Question:
Let $n \geq 5$ an integer, prove that the $3$-cycles of $A_n$ are pairwise conjuguates in $A_n$. Is this true for $n=3$ or $n=4$? Explain your answer.
I have a doubt concerning my conclusion in "-3" is it correct? Mostly because I don't see where we use the fact that $n \geq 5$ in my answer (so it seems to be correct for all $n$) But this is not the case.
So jump directly to my part "3-" it if you do not have time.
My Answer:
1-
First of all let remind the definition of conjuguate permuation: Two permutations $\sigma, \sigma' \in S_n$ are conjuguate if $\exists \tau \in S_n$ s.t. $ \sigma ' = \tau \sigma \tau^{-1} $. Conjugation is a way to transform one permutation into another using a third permutation and its inverse.
Exemple: With $S_4$, $\sigma = (123), \sigma'=(124)$. We are looking for $\tau \in S_4$ s.t. $(234)= \tau (123) \tau^{-1}$ and $\tau = (1243)$
So here we are asked to prove that $ \forall \sigma, \sigma' \in A_n \Rightarrow \exists \tau \in A_n$ s.t. $ \sigma' = \tau \circ \sigma \circ \tau^{-1}$.
2-
Now let's chose $\sigma = (a;b;c), \sigma'=(d;e;f) ; a,b,c,d,e,f \in \left \{1;2;...;n \right \}$ any 3-cycles in $A_n$.
Because we know that in $S_n$ it is verify $\sigma \circ ( a; b ) \circ \sigma^{-1}= (\sigma(a); \sigma (b) )$. On an other side we have $(a;b;c)=(a;b)(b;c)$.
Hence we can writte $ \tau \circ (a;b;c) \circ \tau^{-1} = \tau \circ (a;b) \circ (b;c) \circ \tau^{-1} = \tau \circ (a;b) \circ \tau^{-1} \circ \tau \circ (b;c) \circ \tau^{-1} = (\tau(a); \tau(b)) \circ (\tau(b); \tau(c))= (\tau(a); \tau(b); \tau(c) ) $.
3-
Thus it is easy to define $ \tau(a) = d , \tau(b)=e, \tau(c)=f $, hence we have shown that for every $ \sigma, \sigma'$ of 3 cycles we can define a $\tau$ such that $ \sigma ' = \tau \sigma \tau^{-1}$. And this $\tau$ is of the form thus it is in $A_n$
Q.E.D.
4-
- For $n=3 \Rightarrow A_3= \left \{ (123);(132) \right \} $ thus it is obvious that there isn't even enough elements in $A_3$ in order to be able to writte $ \sigma' = \tau \sigma \tau^{-1} $ with $ \sigma , \tau , \sigma' \in A_3 $ (all of them differentes permutations).
- For $n=4$ we have that the only permutation that sent $(123)$ to $(2;1;3)$ is $(1;2) \notin A_4 $
I have a doubt concerning my conclusion in "-3" is it correct?

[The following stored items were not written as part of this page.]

-- ==== Sys2Proof/Machine/SinkSupervisor.lean ====
section
/-! DEFINITION. The Link Supervisor, sink side (spec/42_sink_supervisor.md). -/

namespace Sys2Proof.Machine

/-- The rule of `RX_HDR @t, len` (R110): length is the only validity test, and a wrong-length payload changes
nothing at all (spec/90_conflicts.md C4). -/
def rxHdrRule (t : Time) (len : BitVec 16) (p : Params) (n : RxNode) : RuleAnswer RxNode :=
  if len.toNat = p.payloadLen then .ok ({ n with lastRxTime := t }, []) else .ok (n, [])

/-- `RX_HDR @t, len` (R110). -/
def execRxHdr (t : Time) (len : BitVec 16) (s : State) : Answer := takeRx (.rxHdr t len) s (rxHdrRule t len)

/-- The rule of `RX_ST @t, i, raw` (R111): the value is clamped, never rejected. -/
def rxStRule (i : Index) (raw : Channel) (p : Params) (n : RxNode) : RuleAnswer RxNode :=
  .ok ({ n with ch := writeElem n.ch i (clamp p raw) }, [])

/-- `RX_ST @t, i, raw` (R111). That it stands inside an accepted payload is a rule of the trace, checked by the
step (R80, R81(d), log 28; Machine/Trace.lean). -/
def execRxSt (t : Time) (i : Index) (raw : Channel) (s : State) : Answer := takeRx (.rxSt t i raw) s (rxStRule i raw)

/-- The rule of `SNK_TICK @t` (R112). -/
def snkTickRule (t : Time) (p : Params) (n : RxNode) : RuleAnswer RxNode :=
  let link := snkLinkTicked p t n.lastRxTime
  .ok ({ n with snkLink := link }, statusRecord t n.snkLink link)

/-- `SNK_TICK @t` (R112). -/
def execSnkTick (t : Time) (s : State) : Answer := takeRx (.snkTick t) s (snkTickRule t)

end Sys2Proof.Machine
end

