-- ==== Sys2Proof/Machine/SourceSupervisor.lean ====
section
/-! DEFINITION. The Link Supervisor, source side (spec/41_source_supervisor.md). -/

namespace Sys2Proof.Machine

/-- The rule of `SRC_CHK @t` (R100). -/
def srcChkRule (t : Time) (p : Params) (n : TxNode) : RuleAnswer TxNode :=
  let link := srcLinkChecked p t n.lastEdgeTime n.srcLink
  .ok ({ n with srcLink := link }, statusRecord t n.srcLink link)

/-- `SRC_CHK @t` (R100). -/
def execSrcChk (t : Time) (s : State) : Answer := takeTx (.srcChk t) s (srcChkRule t)

/-- The rule of `SRC_LD @t, i` (R101): the copy is made whatever the link is; `t` only places it in time. -/
def srcLdRule (i : Index) (_ : Params) (n : TxNode) : RuleAnswer TxNode :=
  match readElem n.ch i with
  | none => .error .unreachableState
  | some v => .ok ({ n with txBuf := writeElem n.txBuf i v }, [])

/-- `SRC_LD @t, i` (R101). -/
def execSrcLd (t : Time) (i : Index) (s : State) : Answer := takeTx (.srcLd t i) s (srcLdRule i)

/-- The rule of `SRC_SEND @t` (R102): no state change; the snapshot goes out when the source is live. -/
def srcSendRule (t : Time) (p : Params) (n : TxNode) : RuleAnswer TxNode :=
  match n.srcLink with
  | .active => .ok (n, [.send t p.peerAddr (payloadBytes n.txBuf)])
  | .lost => .ok (n, [])

/-- `SRC_SEND @t` (R102). -/
def execSrcSend (t : Time) (s : State) : Answer := takeTx (.srcSend t) s (srcSendRule t)

end Sys2Proof.Machine
end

Mostly because I don't see where we use the fact that $n \geq 5$ in my answer (so it seems to be correct for all $n$) But this is not the case.
Thank for your help.
Below an explanation on why my prove is only correct for $n \geq 5$ .
i-
In my prove above in part "-3" I say that a permutation $\tau$ that solves this question has to verify $(\tau(a)=d; \tau(b)=e; \tau(c)=f )$ and the other elements of $S_n$ are unchanged but basically in $S_n$ there is $(n-3)!$ permutation that satisfy this condition, but by the question the permutation HAS to be too in $A_n$ that means that the correct permutation has to have an even number of permutation.
ii-
If $\tau \in A_n $ all ready so we have finished.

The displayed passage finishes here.